=== What you will do ===
Find the word "nextPush" in the records below. List each line containing it.

[Saved data entries]
──────────────────────────────
theorem test_tileOperations_witness :
    UReady (.tzero 0 3) (sv (fs 0 0 0 0) tm id) (xv (.tzero 0 3) tm) (s1v (fs 0 0 0 0) tm id) ∧
    UReady (.accz 15 16) (sv (fs 0 0 0 0) tm id) (xv (.accz 15 16) tm) (s1v (fs 0 0 0 0) tm id) ∧
    (UReady (.movsh 16 0 0) (sv (fs 65570 0 0 0) tm id) (xv (.movsh 16 0 0) tm) (s1v (fs 65570 0 0 0) tm id) ∧ shapeValid 65570 = true) ∧
    (UReady (.tspk 16 0 3) (sv (fs 64 0 0 0) tm id) (xv (.tspk 16 0 3) tm) (s1v (fs 64 0 0 0) tm id) ∧ tspkCauses tm sd 64 3 = []) ∧
    (UReady (.tcvt 16 0 1) (sv (fs 67712 0 0 0) tm id) (xv (.tcvt 16 0 1) tm) (s1v (fs 67712 0 0 0) tm id) ∧
      ((s1v (fs 67712 0 0 0) tm id).group? 0 0).isSome = true ∧ tcvtCauses tm sd false 67712 1 = []) ∧
    (UReady (.tcvt 0 0 1) { sl with teams := [{ tm with sides := [{ sd with shapes := [262177, 262177, 0, 0], tiles := sd.tiles }] }] }
      { (xl (.tcvt 0 0 1)) with t := { tm with sides := [{ sd with shapes := [262177, 262177, 0, 0], tiles := sd.tiles }] } }
      { s1l with teams := [{ tm with sides := [{ sd with shapes := [262177, 262177, 0, 0], tiles := sd.tiles }] }] }) :=
  ⟨u0 _ _ _ _ _ rfl, u0 _ _ _ _ _ rfl, ⟨u0 _ _ _ _ _ rfl, by decide⟩, ⟨u0 _ _ _ _ _ rfl, by decide +kernel⟩,
   ⟨u0 _ _ _ _ _ rfl, rfl, by decide +kernel⟩, UReady.lantern bl ln _ rfl (by decide) rfl rfl (fun k _ => ln_room k) rfl⟩

/-- A command of a group, and one of the lantern. -/
theorem test_tileCommandQueues_witness : st.team? 1 = some tm ∧ (∃ d ∈ tm.sides, d.core = 0) ∧
    (∃ f, (drainQueue st 0 0).front? 0 0 = some f ∧ (∀ o ∈ f.ops, o.id ≠ (drainQueue st 0 0).ids) ∧ ((xg (.tzero 0 3)).lan = true ↔ ¬ (0 : Nat) < 128)) ∧
    (∃ f, (drainQueue sl 0 128).front? 0 128 = some f ∧ (∀ o ∈ f.ops, o.id ≠ (drainQueue sl 0 128).ids) ∧
      ((xl (.tzero 0 3)).lan = true ↔ ¬ (128 : Nat) < 128)) :=
  ⟨rfl, ⟨sd, List.mem_singleton.mpr rfl, rfl⟩, ⟨_, rfl, by decide, by decide⟩, _, rfl, by decide, by decide⟩

/-- A block for a product of 4 by 4 over K = 16 of two bfloat16 tiles, at the start of the scratchpad. -/
def blk : List Byte := [0, 0, 1, 0, 4, 4, 16, 0] ++ List.replicate 56 0
def sm : State := { st with mem := Memory.write [] scratchBase blk }

theorem test_matrixWord_witness : LReady (.mxgo 10 0 0) sm bd gr tm ∧ (∀ j ∈ lanesIn (gr.activeOf bd 1), ((gr.issued bd 1).lane j).reg 10 = 0x122) ∧
    Passes (sm.issued bd gr 1) tm 0 gr.fe.sq .load 64 0 scratchBase false .scratch ∧ (sm.issued bd gr 1).loadBytes 0 gr.fe.sq scratchBase 64 = blk ∧
    mxgoFault (sm.issued bd gr 1) tm sd 0x122 blk = none :=
  ⟨⟨⟨rfl, by decide, rfl, rfl⟩, bd_whole, by decide, rfl, fun k _ => gr_room k, (lready (.mxgo 10 0 0) rfl).waited, (lready (.mxgo 10 0 0) rfl).uniform⟩,
   both (by decide) (by decide), ⟨by decide, by decide, by decide +kernel, by decide +kernel, fun _ => by decide +kernel, rfl⟩, by decide +kernel, by decide +kernel⟩

/-- A team's copy, as nobody and as two groups have supplied a slice. -/
theorem test_copyInstanceStarts_witness : (([] : List Slice).foldr insertByGroup []).length ≤ 1 ∧
    1 < (([{ grp := 1 }, {}] : List Slice).foldr insertByGroup []).length := by decide

theorem test_teamCopies_witness :
    (UReady (.cpyIn 16 0 0) (sv (fs 0x20000 0 64 0) tm id) (xv (.cpyIn 16 0 0) tm) (s1v (fs 0x20000 0 64 0) tm id) ∧ arvIllegal 0 = false ∧
      cpyEarly (s1v (fs 0x20000 0 64 0) tm id) tm 0 0 0x20000 0 64 0 = none ∧ cpyPages (s1v (fs 0x20000 0 64 0) tm id) tm 0 0x20000 0 64 = .ok) ∧
    (UReady (.cpyOut 16 0 0) (sv (fs 0xFFC0 0x2FFC0 64 0) tm id) (xv (.cpyOut 16 0 0) tm) (s1v (fs 0xFFC0 0x2FFC0 64 0) tm id) ∧
      cpyEarly (s1v (fs 0xFFC0 0x2FFC0 64 0) tm id) tm 0 1 0xFFC0 0x2FFC0 64 0 = none ∧
      cpyPages (s1v (fs 0xFFC0 0x2FFC0 64 0) tm id) tm 1 0xFFC0 0x2FFC0 64 = .ok) ∧
    (UReady (.cpyCc 16 0 0) (sv (fs 0x20000 0x20000 0 0) tm id) (xv (.cpyCc 16 0 0) tm) (s1v (fs 0x20000 0x20000 0 0) tm id) ∧
      cpyEarly (s1v (fs 0x20000 0x20000 0 0) tm id) tm 0 2 0x20000 0x20000 0 0 = none ∧
      cpyPages (s1v (fs 0x20000 0x20000 0 0) tm id) tm 2 0x20000 0x20000 0 = .ok) :=
  ⟨⟨u0 _ _ _ _ _ rfl, by decide, by decide +kernel, by decide +kernel⟩, ⟨u0 _ _ _ _ _ rfl, by decide +kernel, by decide +kernel⟩,
   u0 _ _ _ _ _ rfl, by decide +kernel, by decide +kernel⟩

/-- A fill of nothing, a fill, and an addition of one array to another. -/
theorem test_bankOperations_witness :
    (UReady (.cupop 16 0 0 0) (sv (fs 0 0 0 0) tm id) (xv (.cupop 16 0 0 0) tm) (s1v (fs 0 0 0 0) tm id) ∧ mayLock (s1v (fs 0 0 0 0) tm id) 0 (ticketOf (s1v (fs 0 0 0 0) tm id) (xv (.cupop 16 0 0 0) tm)) 0 = true ∧
      release (s1v (fs 0 0 0 0) tm id) 0 0 4 = (s1v (fs 0 0 0 0) tm id, true)) ∧
    (UReady (.cupop 16 0 0 1) (sv (fs 0xFFF8 0 1 0) tm id) (xv (.cupop 16 0 0 1) tm) (s1v (fs 0xFFF8 0 1 0) tm id) ∧
      rangeFault (s1v (fs 0xFFF8 0 1 0) tm id) 0 (Config.windowBase + 0xFFF8) 8 .write = none ∧ mayLock (s1v (fs 0xFFF8 0 1 0) tm id) 0 (ticketOf (s1v (fs 0xFFF8 0 1 0) tm id) (xv (.cupop 16 0 0 1) tm)) 1 = true) ∧
    (UReady (.cupop 16 0 0 2) (sv (fs 0 0x8000 16 0) tm id) (xv (.cupop 16 0 0 2) tm) (s1v (fs 0 0x8000 16 0) tm id) ∧
      rangeFault (s1v (fs 0 0x8000 16 0) tm id) 0 Config.windowBase 64 .write = none ∧
      rangeFault (s1v (fs 0 0x8000 16 0) tm id) 0 (Config.windowBase + 0x8000) 64 .read = none ∧ mayLock (s1v (fs 0 0x8000 16 0) tm id) 0 (ticketOf (s1v (fs 0 0x8000 16 0) tm id) (xv (.cupop 16 0 0 2) tm)) 2 = true) :=
  ⟨⟨u0 _ _ _ _ _ rfl, by decide +kernel, rfl⟩, ⟨u0 _ _ _ _ _ rfl, by decide +kernel, by decide +kernel⟩,
   u0 _ _ _ _ _ rfl, by decide +kernel, by decide +kernel, by decide +kernel⟩

/-! ### Tasks -/

/-- A record: its kind, the word at its offset 16 (its teams, or a list's place), and its counter. -/
def rc (kind teams counter : Nat) : List Byte :=
  bytesOf 4 kind ++ bytesOf 4 counter ++ bytesOf 6 0x10000 ++ [1, 0] ++ bytesOf 4 teams ++ [16, 0, 0, 0] ++ bytesOf 2 0 ++ bytesOf 2 64 ++ bytesOf 2 512 ++
    List.replicate 98 0
def tsk (n : Nat) (st : TaskState) (kind counter : Nat) : Task :=
  { slot := n, ctx := 0, state := st, record := rc kind 0x100 counter, counter := BitVec.ofNat 32 counter }
def ws (ts : List Task) (s : State) : State := { s with tasks := ts }

theorem u1 (i : UInstr) (a b c d : DWord) (ts : List Task) (legal : legality tm false false (.u i) i.encode = none) :
    UReady i (sv (fs a b c d) tm (ws ts)) (xv i tm) (s1v (fs a b c d) tm (ws ts)) :=
  ureadyV i _ _ _ ⟨rfl, by decide, rfl, rfl⟩ gr_room legal

theorem test_postWord_witness :
    (UReady (.post 16 17 0 0) (sv (fs 0xFF80 0 0 0) tm id) (xv (.post 16 17 0 0) tm) (s1v (fs 0xFF80 0 0 0) tm id) ∧
      ((s1v (fs 0xFF80 0 0 0) tm id).ctx 0).ctxc.getLsbD 2 = true ∧ (scratchAt tm 0 0xFF80 128).isSome = true ∧
      (release (s1v (fs 0xFF80 0 0 0) tm id) 0 0 4).2 = true) ∧
    (UReady (.post 16 17 0 1) (sv (fs 0x1FFFFF80 0 0 0) tm id) (xv (.post 16 17 0 1) tm) (s1v (fs 0x1FFFFF80 0 0 0) tm id) ∧
      rangeFault ((s1v (fs 0x1FFFFF80 0 0 0) tm id).touchRange 0 (Config.windowBase + 0x1FFFFF80) 128) 0 (Config.windowBase + 0x1FFFFF80) 128 .read = none) :=
  ⟨⟨u0 _ _ _ _ _ rfl, rfl, by decide, by decide +kernel⟩, u0 _ _ _ _ _ rfl, by decide +kernel⟩

theorem test_arriveWord_witness : UReady (.arrive 16 17 0) (sv (fs 3 0xFFFFFFFF 0 0) tm id) (xv (.arrive 16 17 0) tm) (s1v (fs 3 0xFFFFFFFF 0 0) tm id) ∧
    slotIn (s1v (fs 3 0xFFFFFFFF 0 0) tm id) 0 3 = true ∧ (release (s1v (fs 3 0xFFFFFFFF 0 0) tm id) 0 0 4).2 = true :=
  ⟨u0 _ _ _ _ _ rfl, by decide, by decide +kernel⟩

theorem test_countersCountDown_witness : (ws [tsk 3 .waiting 0 2] st).task? 0 = none ∧ (ws [tsk 3 .waiting 0 2] st).task? 3 = some (tsk 3 .waiting 0 2) ∧
    (tsk 3 .waiting 0 2).counter.toNat = 2 := ⟨rfl, rfl, rfl⟩

/-- A ragged task whose list of records is in the window at 0x100. -/
theorem test_appendAndSeal_witness :
    let s := s1v (fs 3 0 0 0) tm (ws [tsk 3 .ready 1 0])
    (s.ctx 0).ctxc.getLsbD 2 = true ∧ raggedTask s 0 3 = some (tsk 3 .ready 1 0) ∧
    UReady (.append 16 17 0 0) (sv (fs 3 0 0 0) tm (ws [tsk 3 .ready 1 0])) (xv (.append 16 17 0 0) tm) s ∧ (tsk 3 .ready 1 0).sealed = false ∧
    scratchAt tm 0 0 32 = some scratchBase ∧ windowFault (s.windowTouch 0 0x100 4) 0 0x100 4 .both = none ∧ (release s 0 0 4).2 = true ∧
    windowBytes s 0 0x100 4 = some [0, 0, 0, 0] ∧ windowFault (s.windowTouch 0 0x120 32) 0 0x120 32 .write = none ∧ (windowWrite (s.windowTouch 0 0x120 32) 0 0x120 (List.replicate 32 0)).isSome = true ∧
    UReady (.append 16 17 0 1) (sv (fs 3 0 0 0) tm (ws [tsk 3 .ready 1 0])) (xv (.append 16 17 0 1) tm) s ∧
    rangeFault s 0 Config.windowBase 32 .read = none ∧
    UReady (.seal 16 0) (sv (fs 3 0 0 0) tm (ws [tsk 3 .ready 1 0])) (xv (.seal 16 0) tm) s :=
  ⟨rfl, by decide +kernel, u1 _ _ _ _ _ _ rfl, rfl, by decide, by decide +kernel, by decide +kernel, by decide +kernel, by decide +kernel, by decide +kernel,
   u1 _ _ _ _ _ _ rfl, by decide +kernel, u1 _ _ _ _ _ _ rfl⟩

/-- A bit of the window's last byte, set and clear. -/
theorem test_waitOnBitmap_witness :
    UReady (.waitbm 16 17) (sv (fs 0x1FFFFFF0 127 0 0) tm id) (xv (.waitbm 16 17) tm) (s1v (fs 0x1FFFFFF0 127 0 0) tm id) ∧ tm.det = false ∧
    (∃ p, windowPage ((s1v (fs 0x1FFFFFF0 127 0 0) tm id).touch 0 (Config.windowBase + 0x1FFFFFFF)) 0 0x1FFFFFFF .read = .ok p ∧
      ((s1v (fs 0x1FFFFFF0 127 0 0) tm id).byte p.loc).getLsbD 7 = false) ∧
    (∃ p, let u := (fun s : State => { s with mem := [(cupolaBase, 1)] })
      windowPage ((s1v (fs 0 0 0 0) tm u).touch 0 Config.windowBase) 0 0 .read = .ok p ∧ ((s1v (fs 0 0 0 0) tm u).byte p.loc).getLsbD 0 = true) :=
  ⟨u0 _ _ _ _ _ rfl, rfl, ⟨_, rfl, by decide +kernel⟩, _, rfl, by decide +kernel⟩

theorem test_barriers_witness : UReady .tbar su (xg .tbar) s1g ∧ UReady .pbar su (xg .pbar) s1g ∧ ((release s1g 0 0 1).1.group? 0 0).isSome = true ∧
    ((release s1g 0 0 2).1.group? 0 0).isSome = true :=
  ⟨uready _ rfl, uready _ rfl, by decide +kernel, by decide +kernel⟩

theorem test_queueWords_witness : s1l.team? 1 = some tm ∧ UReady (.dqpush 63 15) sl (xl (.dqpush 63 15)) s1l ∧ UReady (.dqpush 0 0) sl (xl (.dqpush 0 0)) s1l ∧
    tm.held.length < 32 ∧ s1g.team? 1 = some tm ∧ UReady (.dqpop 63 15) su (xg (.dqpop 63 15)) s1g ∧ UReady (.dqpop 0 14) su (xg (.dqpop 0 14)) s1g :=
  ⟨rfl, lready_lantern _ rfl, lready_lantern _ rfl, by decide, rfl, uready _ rfl, uready _ rfl⟩

/-- A queue that is full; one with a push held; one that the lantern is parked on; one with a pop held; one that is empty. -/
def tq (n : Nat) (h : List HeldOp) : Team := { tm with dq := List.replicate n 9, held := h }
def hp (push : Bool) : HeldOp := { push := push, slot := if push then 128 else 0, core := 0, sa := 5, tok := 0, op := 0, value := 8 }
def sq (t : Team) (w : Waiting) : State := { sl with teams := [t], lanterns := [{ ln with waiting := w, park := .queue }] }

theorem test_queueOrder_witness :
    ((sq (tq 16 []) .none).team? 1 = some (tq 16 []) ∧ 16 ≤ (tq 16 []).dq.length) ∧
    ((sq (tq 15 [hp true]) .none).team? 1 = some (tq 15 [hp true]) ∧ (tq 15 [hp true]).dq.length < 16 ∧
      nextPush (sq (tq 15 [hp true]) .none) (tq 15 [hp true]) = some (8, some (hp true))) ∧
    (nextPush (sq (tq 0 []) (.push 7)) (tq 0 []) = some (7, none) ∧
      ((sq (tq 0 []) (.push 7)).lanterns.find? (fun (l : Lantern) => l.team = (tq 0 []).id)).isSome = true) ∧
    (nextPop (sq (tq 1 [hp false]) .none) (tq 1 [hp false]) = some (0, 0, 5, some (hp false)) ∧ (tq 1 [hp false]).dq = [9]) ∧
    ((tq 0 []).dq = [] ∧ (tq 0 []).lantern = false) ∧
    ((sq (tq 0 []) .none).saving 0 = false ∧ ({ sq (tq 0 []) .none with saves := [{ ctx := 0, seqNo := 1, va := 0 }] } : State).saving 0 = true) := by decide +kernel

/-! ### Control registers -/

theorem test_readControl_witness : UReady (.getc 0 0) su (xg (.getc 0 0)) s1g ∧ UReady (.getc 63 16) su (xg (.getc 63 16)) s1g ∧
    UReady (.getc 63 4) sl (xl (.getc 63 4)) s1l ∧ UReady (.getc 63 5) sl (xl (.getc 63 5)) s1l ∧ (s1g.front? 0 0).isSome = true ∧
    (s1l.front? 0 128).isSome = true ∧ (s1g.group? 0 0).isSome = true ∧ tm.det = false :=
  ⟨uready _ rfl, uready _ rfl, lready_lantern _ rfl, lready_lantern _ rfl, rfl, rfl, rfl, rfl⟩

/-- A group whose lanes are in their handler, at the join of a U-set unit. -/
def gh : Machine.Group :=
  { gj with fe := { gj.fe with handler := true, epc := 0x20003 }, lanes := gj.lanes.map (fun l => { l with handler := true }) }
def xh (i : UInstr) : Ix := { b := bu, core := 0, slot := 0, t := tm, act := 3, word := i.encode, h := true }
def s1h : State := (wd gh bu).pop.setGroup (leaveJoin gh 3 0x10004)

theorem uready_handler (i : UInstr) (legal : legality tm false true (.u i) i.encode = none) : UReady i (wd gh bu) (xh i) s1h := by
  have h := UReady.group (i := i) (s := wd gh bu) bu gh tm true ⟨rfl, by decide, rfl, rfl⟩ rfl rfl (fun k _ => gj_room k) legal
    (by simp [unitUnderWait, Group.arrived, bu, gh, gj, gr, fpcChk])
  exact h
──────────────────────────────
=== Finished exercise ===
      nextPush (sq (tq 15 [hp true]) .none) (tq 15 [hp true]) = some (8, some (hp true))) ∧
    (nextPush (sq (tq 0 []) (.push 7)) (tq 0 []) = some (7, none) ∧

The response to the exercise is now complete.